The Ghost of Outcrossing Past in Downy Brome, an Inbreeding Annual Grass

We investigated the frequency of outcrossing in downy brome (Bromus tectorum L.), a cleistogamous weedy annual grass, in both common garden and wild populations, using microsatellite and single nucleotide polymorphic (SNP) markers. In the common garden study, 25 lines with strongly contrasting genotypes were planted in close proximity. We fingerprinted 10 seed progeny from 8 individuals of each line and detected 15 first-generation heterozygotes for a t-value (corrected for cryptic crosses) of 0.0082. Different genotypes were significantly overrepresented as maternal versus paternal parents of heterozygotes, suggesting gender-function-dependent genetic control of outcrossing rates. In 4 wild populations (>300 individuals each), expected heterozygosity ranged from 0.149 to 0.336, whereas t-values ranged from 0.0027 to 0.0133, indicating high levels of both genetic diversity and inbreeding. Up to a third of the individuals in each population belonged to groups with identical or nearly identical SNP genotypes, whereas many of the remaining individuals were members of loose clusters of apparently related plants that probably represent descendants from past outcrossing events. Strict inbreeding in some lineages within a population with occasional outcrossing in others may be related to positive selection on adaptive syndromes associated with specific inbreeding lineages, or possibly to among-lineage differences in genetic regulation of outcrossing.

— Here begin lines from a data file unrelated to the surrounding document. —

@[simp] theorem State.updCtxsOf_cur (s : State) (l : Nat) (g : Ctx → Ctx) : (s.updCtxsOf l g).cur = s.cur := rfl
@[simp] theorem State.updCtxsOf_agenda (s : State) (l : Nat) (g : Ctx → Ctx) : (s.updCtxsOf l g).agenda = s.agenda := rfl
@[simp] theorem State.updCtxsOf_ticks (s : State) (l : Nat) (g : Ctx → Ctx) : (s.updCtxsOf l g).ticks = s.ticks := rfl
@[simp] theorem State.updCtxsOf_bun (s : State) (l : Nat) (g : Ctx → Ctx) : (s.updCtxsOf l g).bun = s.bun := rfl
@[simp] theorem State.updCtxsOf_dev (s : State) (l : Nat) (g : Ctx → Ctx) : (s.updCtxsOf l g).dev = s.dev := rfl
@[simp] theorem State.updCtxsOf_clock (s : State) (l : Nat) (g : Ctx → Ctx) : (s.updCtxsOf l g).clock = s.clock := rfl
@[simp] theorem State.updCtxsOf_spares (s : State) (l : Nat) (g : Ctx → Ctx) : (s.updCtxsOf l g).spares = s.spares := rfl
@[simp] theorem State.updCtxsOf_bcw (s : State) (l : Nat) (g : Ctx → Ctx) : (s.updCtxsOf l g).bcw = s.bcw := rfl
@[simp] theorem State.updCtxsOf_cores (s : State) (l : Nat) (g : Ctx → Ctx) : (s.updCtxsOf l g).cores = s.cores := rfl
@[simp] theorem State.updCtxsOf_mem (s : State) (l : Nat) (g : Ctx → Ctx) : (s.updCtxsOf l g).mem = s.mem := rfl
@[simp] theorem State.updCtxsOf_tags (s : State) (l : Nat) (g : Ctx → Ctx) : (s.updCtxsOf l g).tags = s.tags := rfl
@[simp] theorem State.updCtxsOf_asids (s : State) (l : Nat) (g : Ctx → Ctx) : (s.updCtxsOf l g).asids = s.asids := rfl
@[simp] theorem State.updCtxsOf_l2 (s : State) (l : Nat) (g : Ctx → Ctx) : (s.updCtxsOf l g).l2 = s.l2 := rfl
@[simp] theorem State.updCtxsOf_tiles (s : State) (l : Nat) (g : Ctx → Ctx) : (s.updCtxsOf l g).tiles = s.tiles := rfl
@[simp] theorem State.updCtxsOf_pins (s : State) (l : Nat) (g : Ctx → Ctx) : (s.updCtxsOf l g).pins = s.pins := rfl
@[simp] theorem State.updCtxsOf_spareCores (s : State) (l : Nat) (g : Ctx → Ctx) : (s.updCtxsOf l g).spareCores = s.spareCores := rfl
@[simp] theorem State.updCtxsOf_withdrawn (s : State) (l : Nat) (g : Ctx → Ctx) : (s.updCtxsOf l g).withdrawn = s.withdrawn := rfl
@[simp] theorem State.updCtxsOf_bank1 (s : State) (l : Nat) (g : Ctx → Ctx) : (s.updCtxsOf l g).bank1 = s.bank1 := rfl
@[simp] theorem State.updCtxsOf_launches (s : State) (l : Nat) (g : Ctx → Ctx) : (s.updCtxsOf l g).launches = s.launches := rfl
@[simp] theorem State.updCtxsOf_nextLaunch (s : State) (l : Nat) (g : Ctx → Ctx) : (s.updCtxsOf l g).nextLaunch = s.nextLaunch := rfl
@[simp] theorem State.updCtxsOf_hits (s : State) (l : Nat) (g : Ctx → Ctx) : (s.updCtxsOf l g).hits = s.hits := rfl
@[simp] theorem State.updCtxsOf_slots (s : State) (l : Nat) (g : Ctx → Ctx) : (s.updCtxsOf l g).slots = s.slots := rfl
@[simp] theorem State.updCtxsOf_reports (s : State) (l : Nat) (g : Ctx → Ctx) : (s.updCtxsOf l g).reports = s.reports := rfl
@[simp] theorem State.updCtxsOf_urgent (s : State) (l : Nat) (g : Ctx → Ctx) : (s.updCtxsOf l g).urgent = s.urgent := rfl
@[simp] theorem State.updCtxsOf_dies (s : State) (l : Nat) (g : Ctx → Ctx) : (s.updCtxsOf l g).dies = s.dies := rfl
@[simp] theorem State.updCtxsOf_pools (s : State) (l : Nat) (g : Ctx → Ctx) : (s.updCtxsOf l g).pools = s.pools := rfl
@[simp] theorem State.updCtxsOf_intervals (s : State) (l : Nat) (g : Ctx → Ctx) : (s.updCtxsOf l g).intervals = s.intervals := rfl
@[simp] theorem State.updCtxsOf_present (s : State) (l : Nat) (g : Ctx → Ctx) : (s.updCtxsOf l g).present = s.present := rfl
@[simp] theorem State.updCtxsOf_table (s : State) (l : Nat) (g : Ctx → Ctx) : (s.updCtxsOf l g).table = s.table := rfl
@[simp] theorem State.updCtxsOf_frozenTiles (s : State) (l : Nat) (g : Ctx → Ctx) : (s.updCtxsOf l g).frozenTiles = s.frozenTiles := rfl
@[simp] theorem State.updCtxsOf_plan (s : State) (l : Nat) (g : Ctx → Ctx) : (s.updCtxsOf l g).plan = s.plan := rfl
@[simp] theorem State.updCtxsOf_snapshots (s : State) (l : Nat) (g : Ctx → Ctx) : (s.updCtxsOf l g).snapshots = s.snapshots := rfl
@[simp] theorem State.updCtxsOf_light (s : State) (l : Nat) (g : Ctx → Ctx) : (s.updCtxsOf l g).light = s.light := rfl
@[simp] theorem State.updCtxsOf_exportMask (s : State) (l : Nat) (g : Ctx → Ctx) : (s.updCtxsOf l g).exportMask = s.exportMask := rfl
@[simp] theorem State.updCtxsOf_fibreUp (s : State) (l : Nat) (g : Ctx → Ctx) : (s.updCtxsOf l g).fibreUp = s.fibreUp := rfl
@[simp] theorem State.updCtxsOf_peers (s : State) (l : Nat) (g : Ctx → Ctx) : (s.updCtxsOf l g).peers = s.peers := rfl
@[simp] theorem State.updCtxsOf_exporter (s : State) (l : Nat) (g : Ctx → Ctx) : (s.updCtxsOf l g).exporter = s.exporter := rfl
@[simp] theorem State.updCtxsOf_peerWaves (s : State) (l : Nat) (g : Ctx → Ctx) : (s.updCtxsOf l g).peerWaves = s.peerWaves := rfl
@[simp] theorem State.updCtxsOf_laser (s : State) (l : Nat) (g : Ctx → Ctx) : (s.updCtxsOf l g).laser = s.laser := rfl
@[simp] theorem State.updCtxsOf_calibrated (s : State) (l : Nat) (g : Ctx → Ctx) : (s.updCtxsOf l g).calibrated = s.calibrated := rfl
@[simp] theorem State.updCtxsOf_drifted (s : State) (l : Nat) (g : Ctx → Ctx) : (s.updCtxsOf l g).drifted = s.drifted := rfl
@[simp] theorem State.updCtxsOf_skewed (s : State) (l : Nat) (g : Ctx → Ctx) : (s.updCtxsOf l g).skewed = s.skewed := rfl
@[simp] theorem State.updCtxsOf_spareLaser (s : State) (l : Nat) (g : Ctx → Ctx) : (s.updCtxsOf l g).spareLaser = s.spareLaser := rfl
@[simp] theorem State.updCtxsOf_spareLines (s : State) (l : Nat) (g : Ctx → Ctx) : (s.updCtxsOf l g).spareLines = s.spareLines := rfl
@[simp] theorem State.updCtxsOf_columnsUsed (s : State) (l : Nat) (g : Ctx → Ctx) : (s.updCtxsOf l g).columnsUsed = s.columnsUsed := rfl
@[simp] theorem State.updCtxsOf_spareChannels (s : State) (l : Nat) (g : Ctx → Ctx) : (s.updCtxsOf l g).spareChannels = s.spareChannels := rfl
@[simp] theorem State.updCtxsOf_lanesFailed (s : State) (l : Nat) (g : Ctx → Ctx) : (s.updCtxsOf l g).lanesFailed = s.lanesFailed := rfl
@[simp] theorem State.updCtxsOf_firstWrites (s : State) (l : Nat) (g : Ctx → Ctx) : (s.updCtxsOf l g).firstWrites = s.firstWrites := rfl
@[simp] theorem State.updCtxsOf_held (s : State) (l : Nat) (g : Ctx → Ctx) : (s.updCtxsOf l g).held = s.held := rfl
@[simp] theorem State.updCtxsOf_boot (s : State) (l : Nat) (g : Ctx → Ctx) : (s.updCtxsOf l g).boot = s.boot := rfl
@[simp] theorem State.updCtxsOf_fail (s : State) (l : Nat) (g : Ctx → Ctx) : (s.updCtxsOf l g).fail = s.fail := rfl
@[simp] theorem State.updCtxsOf_bootSteps (s : State) (l : Nat) (g : Ctx → Ctx) : (s.updCtxsOf l g).bootSteps = s.bootSteps := rfl
@[simp] theorem State.updCtxsOf_images (s : State) (l : Nat) (g : Ctx → Ctx) : (s.updCtxsOf l g).images = s.images := rfl
@[simp] theorem State.updCtxsOf_rollback (s : State) (l : Nat) (g : Ctx → Ctx) : (s.updCtxsOf l g).rollback = s.rollback := rfl
@[simp] theorem State.updCtxsOf_attested (s : State) (l : Nat) (g : Ctx → Ctx) : (s.updCtxsOf l g).attested = s.attested := rfl
@[simp] theorem State.updCtxsOf_subBase (s : State) (l : Nat) (g : Ctx → Ctx) : (s.updCtxsOf l g).subBase = s.subBase := rfl
@[simp] theorem State.updCtxsOf_subNext (s : State) (l : Nat) (g : Ctx → Ctx) : (s.updCtxsOf l g).subNext = s.subNext := rfl
@[simp] theorem State.updCtxsOf_mbox (s : State) (l : Nat) (g : Ctx → Ctx) : (s.updCtxsOf l g).mbox = s.mbox := rfl
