theorem waitPhase_memoryOk {g : BitVec 8} {n : BitVec 32} : Holds State.memoryOk (waitPhase g n) := by
  unfold waitPhase
  refine Holds.get fun _ _ => ?_
  split
  · exact Holds.fault _
  · exact Holds.waitUnless _ _

theorem reachCheck_memoryOk {ag : Agent} {segs : List Seg} : Holds State.memoryOk (reachCheck ag segs) := by
  unfold reachCheck
  split
  · exact Holds.ite (fun _ => Holds.pure _) fun _ => Holds.faultAt _ _
  · exact Holds.pure _

theorem checkAccess_memoryOk {ag : Agent} {k : Acc} {va : DWord} {n : Nat} :
    Holds State.memoryOk (checkAccess ag k va n) :=
  Holds.bind pages_memoryOk fun _ => Holds.bind reachCheck_memoryOk fun _ => Holds.bind homeCheck_memoryOk fun _ =>
    Holds.bind (Holds.eachM fun _ => tagCheck_memoryOk) fun _ => Holds.bind watchCheck_memoryOk fun _ => Holds.pure _

theorem readMem_memoryOk {ag : Agent} {pol : Nat} {va : DWord} {n : Nat} :
    Holds State.memoryOk (readMem ag pol va n) :=
  Holds.bind checkAccess_memoryOk fun _ => readSegs_memoryOk

theorem readGraph_memoryOk {ag : Agent} {l : Launch} {ncount : Nat} : Holds State.memoryOk (readGraph ag l ncount) :=
  Holds.bind (Holds.collectM fun _ => Holds.bind readMem_memoryOk fun _ => Holds.pure _) fun _ =>
    Holds.bind (Holds.collectM fun _ => Holds.ite (fun _ => Holds.pure _) fun _ =>
      Holds.bind (Holds.collectM fun _ => readMem_memoryOk) fun _ => Holds.pure _) fun _ =>
    Holds.iteThen (Holds.pure _) (Holds.collectM fun _ => Holds.bind readMem_memoryOk fun _ => Holds.pure _) fun _ =>
    Holds.pure _

theorem crecCheck_memoryOk {ag : Agent} {l : Launch} : Holds State.memoryOk (crecCheck ag l) := by
  intro s hs
  unfold crecCheck endOf
  dsimp only
  split <;> rename_i h <;> split at h <;> cases h <;> exact hs

theorem checkPacket_memoryOk {p : Nat} {issuer : Option Nat} : Holds State.memoryOk (checkPacket p issuer) := by
  unfold checkPacket
  refine Holds.get fun _ _ => Holds.ite (fun _ => Holds.fault _) fun _ => Holds.ite (fun _ => Holds.fault _) fun _ =>
    Holds.bind readGraph_memoryOk fun _ => ?_
  split
  · exact Holds.ite (fun _ => Holds.fault _) fun _ => Holds.bind crecCheck_memoryOk fun _ => Holds.pure _

theorem State.hold_memoryOk {s : State} {l : Launch} (hs : s.memoryOk) : (s.hold l).memoryOk :=
  hs

theorem writeMem_memoryOk {ag : Agent} {pol : Nat} {va : DWord} {data : List Byte} :
    Holds State.memoryOk (writeMem ag pol va data) :=
  Holds.bind checkAccess_memoryOk fun _ => writeSegs_memoryOk

theorem crecWrite_memoryOk {l : Launch} {off : Nat} {data : List Byte} {s : State} (hs : s.memoryOk) :
    (crecWrite l off data s).memoryOk := by
  unfold crecWrite
  split
  · exact Holds.ok writeMem_memoryOk hs ‹_›
  · exact Holds.error writeMem_memoryOk hs ‹_›

theorem crecInit_memoryOk {l : Launch} {s : State} (hs : s.memoryOk) : (crecInit l s).memoryOk :=
  crecWrite_memoryOk hs

theorem crecFinal_memoryOk {l : Launch} {status cause : Nat} {s : State} (hs : s.memoryOk) :
    (crecFinal l status cause s).memoryOk :=
  crecWrite_memoryOk (crecWrite_memoryOk (crecWrite_memoryOk (cleanLines_memoryOk hs)))

theorem State.forget_memoryOk {s : State} {n : Nat} (hs : s.memoryOk) : (s.forget n).memoryOk := hs

theorem State.endLaunch_memoryOk {s : State} {n status cause : Nat} (hs : s.memoryOk) :
    (s.endLaunch n status cause).memoryOk := by
  unfold State.endLaunch
  split
  · exact hs
  · exact crecFinal_memoryOk (State.forget_memoryOk hs)

theorem State.settle_memoryOk {s : State} {n : Nat} (hs : s.memoryOk) : (s.settle n).memoryOk := by
  unfold State.settle
  dsimp only
  split
  · exact State.updLaunch_memoryOk hs
  · exact memoryOk_ite (fun _ => State.endLaunch_memoryOk (State.updLaunch_memoryOk hs)) fun _ =>
      State.updLaunch_memoryOk hs

theorem acceptPacket_memoryOk {p : Nat} {issuer : Option Nat} : Holds State.memoryOk (acceptPacket p issuer) :=
  Holds.bind checkPacket_memoryOk fun _ => Holds.bind (Holds.modify fun _ hs => State.hold_memoryOk hs) fun _ =>
    Holds.bind (Holds.modify fun _ hs => crecInit_memoryOk hs) fun _ =>
    Holds.bind (Holds.modify fun _ hs => State.settle_memoryOk hs) fun _ => Holds.pure _

end Sys2Proof.Machine
end

section

/-! PROOFS. Copy commands and tile entries keep memory canonical. -/

namespace Sys2Proof.Machine

theorem copyBuffersOk_memoryOk {sides : List (DWord × Nat)} {n : Nat} :
    Holds State.memoryOk (copyBuffersOk sides n) :=
  Holds.get fun _ _ => Holds.bind (Holds.eachM fun _ => Holds.ite (fun _ => Holds.pure _) fun _ =>
      Holds.throw _) fun _ => Holds.bind (Holds.eachM fun _ => Holds.ite (fun _ => Holds.pure _) fun _ =>
      Holds.throw _) fun _ => Holds.eachM fun _ => Holds.ite (fun _ => Holds.pure _) fun _ => Holds.throw _

theorem queueCopy_memoryOk {f : DWord → CopyCmd} : Holds State.memoryOk (queueCopy f) :=
  Holds.get fun _ _ => Holds.bind (Holds.waitUnless _ _) fun _ => Holds.modCx fun _ h => h

theorem copyWait_memoryOk {d : BitVec 5} {done : CopyState → Bool} {ticket : CopyState → Nat}
    {value : CopyState → DWord} : Holds State.memoryOk (copyWait d done ticket value) :=
  Holds.bind replayable_memoryOk fun _ => Holds.bind raiseCopy_memoryOk fun _ => Holds.get fun _ _ =>
    Holds.bind (Holds.waitUnless _ _) fun _ => Holds.bind acquire_memoryOk fun _ => Holds.modCx fun _ h => h

theorem tileIndex_memoryOk {r : BitVec 5} : Holds State.memoryOk (tileIndex r) :=
  Holds.bind raiseTile_memoryOk fun _ => Holds.get fun _ _ => Holds.bind (Holds.require _ _) fun _ => Holds.pure _

theorem kRead_memoryOk {va : DWord} {n : Nat} : Holds State.memoryOk (kRead va n) :=
  Holds.get fun _ _ => Holds.bind pages_memoryOk fun _ => Holds.whenThen (Holds.faultAt _ _) fun _ =>
    Holds.bind homeCheck_memoryOk fun _ => Holds.bind (Holds.eachM fun _ => tagCheck_memoryOk) fun _ =>
    Holds.bind watchCheck_memoryOk fun _ => readSegs_memoryOk

theorem kWrite_memoryOk {va : DWord} {data : List Byte} : Holds State.memoryOk (kWrite va data) :=
  Holds.get fun _ _ => Holds.bind pages_memoryOk fun _ => Holds.whenThen (Holds.faultAt _ _) fun _ =>
    Holds.bind homeCheck_memoryOk fun _ => Holds.bind (Holds.eachM fun _ => tagCheck_memoryOk) fun _ =>
    Holds.bind watchCheck_memoryOk fun _ => writeSegs_memoryOk

theorem armTile_memoryOk {a : BitVec 5} {t : Nat} {go : Bool} : Holds State.memoryOk (armTile a t go) :=
  Holds.get fun _ _ => Holds.bind (Holds.require _ _) fun _ => Holds.whenThen (Holds.faultAt _ _) fun _ =>
    Holds.bind kRead_memoryOk fun _ => Holds.bind (Holds.require _ _) fun _ =>
    Holds.bind (Holds.collectM fun _ => kRead_memoryOk) fun _ => Holds.bind (Holds.require _ _) fun _ =>
    Holds.bind (Holds.require _ _) fun _ => Holds.whenThen release_memoryOk fun _ =>
    Holds.bind kWrite_memoryOk fun _ => Holds.modify fun _ hu => hu

theorem State.updTile_memoryOk {s : State} {t : Nat} {f : TileEntry → TileEntry} (hs : s.memoryOk) :
    (s.updTile t f).memoryOk :=
  hs

theorem endFiring_memoryOk {e : TileEntry} {t : Option Trap} {s : State} (hs : s.memoryOk) :
    (endFiring e t s).memoryOk := by
  unfold endFiring
  split
  · exact hs
  · exact State.updCtx_memoryOk hs

theorem tileWrite_memoryOk {e : TileEntry} {off v : Nat} {s : State} (hs : s.memoryOk) :
    (tileWrite e off v s).memoryOk := by
  unfold tileWrite
  split
  · exact Holds.ok writeMem_memoryOk hs ‹_›
  · exact Holds.error writeMem_memoryOk hs ‹_›

theorem tileRecord_memoryOk {e : TileEntry} {status cause : Nat} {sig : DWord} {s : State} (hs : s.memoryOk) :
    (tileRecord e status cause sig s).memoryOk :=
  tileWrite_memoryOk (tileWrite_memoryOk hs)

theorem failTile_memoryOk {e : TileEntry} {dev : Nat} {t : Trap} {s : State} (hs : s.memoryOk) :
    (failTile e dev t s).memoryOk :=
  endFiring_memoryOk (tileRecord_memoryOk (State.updTile_memoryOk hs))

theorem pieceSegs_memoryOk {check : Seg → M Unit} {ag : Agent} {k : Acc} {va : DWord} {n : Nat}
    (hcheck : ∀ (a : Seg), Holds State.memoryOk (check a)) : Holds State.memoryOk (pieceSegs check ag k va n) := by
  unfold pieceSegs
  refine Holds.collectM fun _ => Holds.withTrap (Holds.get fun _ _ => ?_)
  split
  · exact Holds.faultAt _ _
  · exact Holds.bind passA_memoryOk fun _ => Holds.bind (hcheck _) fun _ => Holds.pure _

theorem copySegs_memoryOk {ag : Agent} {k : Acc} {x : DWord} {x1 : Nat} : Holds State.memoryOk (copySegs ag k x x1) :=
  pieceSegs_memoryOk (fun _ => homeCheck_memoryOk)

theorem shadowCheck_memoryOk {needPair : Bool} {g : Seg} : Holds State.memoryOk (shadowCheck needPair g) :=
  Holds.ite (fun _ => Holds.ite (fun _ => Holds.faultAt _ _) fun _ => Holds.pure _) fun _ =>
    Holds.ite (fun _ => Holds.faultAt _ _) fun _ => Holds.pure _
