/-- Settles O20: a step idles, resets the block, or performs one transaction, and each keeps the invariant. -/
theorem stepKeepsInvariant : Obligations.StepKeepsInvariant := by
  intro s t hs h
  rcases step_cases h with ⟨-, rfl⟩ | ⟨rest, -, rfl⟩ | ⟨cmd, din, rest, -, ht⟩
  · exact hs
  · exact resetBlock_blockInv _
  · exact transaction_blockInv (s := { s with host := rest }) hs ht

/-- Settles O22, by induction on the way to the state. -/
theorem reachableStatesMeetInvariant : Obligations.ReachableStatesMeetInvariant := by
  intro s h
  induction h with
  | reset => exact resetBlock_blockInv State.reset
  | command cmd din _ ht ih => exact transaction_blockInv ih ht

/-- Settles O19: the reset state is a reset block, and no command is in progress at the ports after reset. -/
theorem resetMeetsInvariant : Obligations.ResetMeetsInvariant :=
  ⟨resetBlock_blockInv State.reset, resetBlock_blockInv State.reset, fun h => absurd rfl h⟩

/-- Settles O23: the tags count down from slot 0 to slot LEN-1, so LEN - 1 steps lie between the two rounds. -/
theorem lengthMatchesRounds : Obligations.LengthMatchesRounds := by
  intro s hs hlen
  obtain ⟨first, hfirst⟩ := readSlot_isSome hs.1 (k := 0) (by omega)
  obtain ⟨cur, hcur⟩ := currentKey_isSome hs.1 (by omega)
  have hcount := round_add_position hs hfirst _ cur hcur
  have hle := first.round.isLt
  exact ⟨first, cur, hfirst, hcur, by omega, by omega, by omega, fun _ => by omega⟩

/-! FAULT -/

/-- Settles O26: idling keeps FAULT, and a transaction answers once, which never clears it. -/
theorem faultStaysUntilReset : Obligations.FaultStaysUntilReset := by
  intro s t h hreset hfault
  rcases step_cases h with ⟨-, rfl⟩ | ⟨rest, hhost, -⟩ | ⟨cmd, din, rest, -, ht⟩
  · exact hfault
  · exact absurd (by rw [hhost]; rfl) hreset
  · obtain ⟨r, hr⟩ := transaction_answered ht
    rw [hr.fault]
    simp [hfault]

/-! What a result depends on -/

/-- An append depends on SCHED and LEN alone, and changes nothing else. -/
theorem appendSlot_congr {rk : RoundKey} {s s' u : State} (same : SameSchedule s s') (h : appendSlot rk s = some u) :
    appendSlot rk s' = some { s' with sched := u.sched, len := u.len } := by
  obtain ⟨hlt, rfl⟩ := appendSlot_spec h
  simp only [appendSlot, same.1, same.2, hlt, dite_true]

/-- The command ends in `s'` as it ended in `s` with `t`: with the same schedule and the same response. -/
def AnswersAlike (i : Instr) (s t s' : State) : Prop :=
  ∃ (r : Response) (t' : State), exec i s' = .next t' ∧ SameSchedule t t' ∧
    t.responses = s.responses ++ [r] ∧ t'.responses = s'.responses ++ [r]

section
variable {i : Instr} {s u s' : State} {r : Response}

/-- A fault raised in both states is answered alike. -/
theorem answersAlike_raiseFault (same : SameSchedule s s') {c : FaultCode} (h : exec i s' = .next (raiseFault c s')) :
    AnswersAlike i s (raiseFault c s) s' :=
  ⟨_, _, h, same, rfl, rfl⟩

/-- An answer that leaves the schedule in both states is answered alike. -/
theorem answersAlike_respond (same : SameSchedule s s') (h : exec i s' = .next (respond r s')) :
    AnswersAlike i s (respond r s) s' :=
  ⟨_, _, h, same, rfl, rfl⟩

Lack of Host Specialization on Winter Annual Grasses in the Fungal Seed Bank Pathogen Pyrenophora semeniperda

Generalist plant pathogens may have wide host ranges, but many exhibit varying degrees of host specialization, with multiple pathogen races that have narrower host ranges. These races are often genetically distinct, with each race causing highest disease incidence on its host of origin. We examined host specialization in the seed pathogen Pyrenophora semeniperda by reciprocally inoculating pathogen strains from Bromus tectorum and from four other winter annual grass weeds (Bromus diandrus, Bromus rubens, Bromus arvensis and Taeniatherum caput-medusae) onto dormant seeds of B. tectorum and each alternate host. We found that host species varied in resistance and pathogen strains varied in aggressiveness, but there was no evidence for host specialization. Most variation in aggressiveness was among strains within populations and was expressed similarly on both hosts, resulting in a positive correlation between strain-level disease incidence on B. tectorum and on the alternate host. In spite of this lack of host specialization, we detected weak but significant population genetic structure as a function of host species using two neutral marker systems that yielded similar results. This genetic structure is most likely due to founder effects, as the pathogen is known to be dispersed with host seeds. All host species were highly susceptible to their own pathogen races. Tolerance to infection (i.e., the ability to germinate even when infected and thereby avoid seed mortality) increased as a function of seed germination rate, which in turn increased as dormancy was lost. Pyrenophora semeniperda apparently does not require host specialization to fully exploit these winter annual grass species, which share many life history features that make them ideal hosts for this pathogen.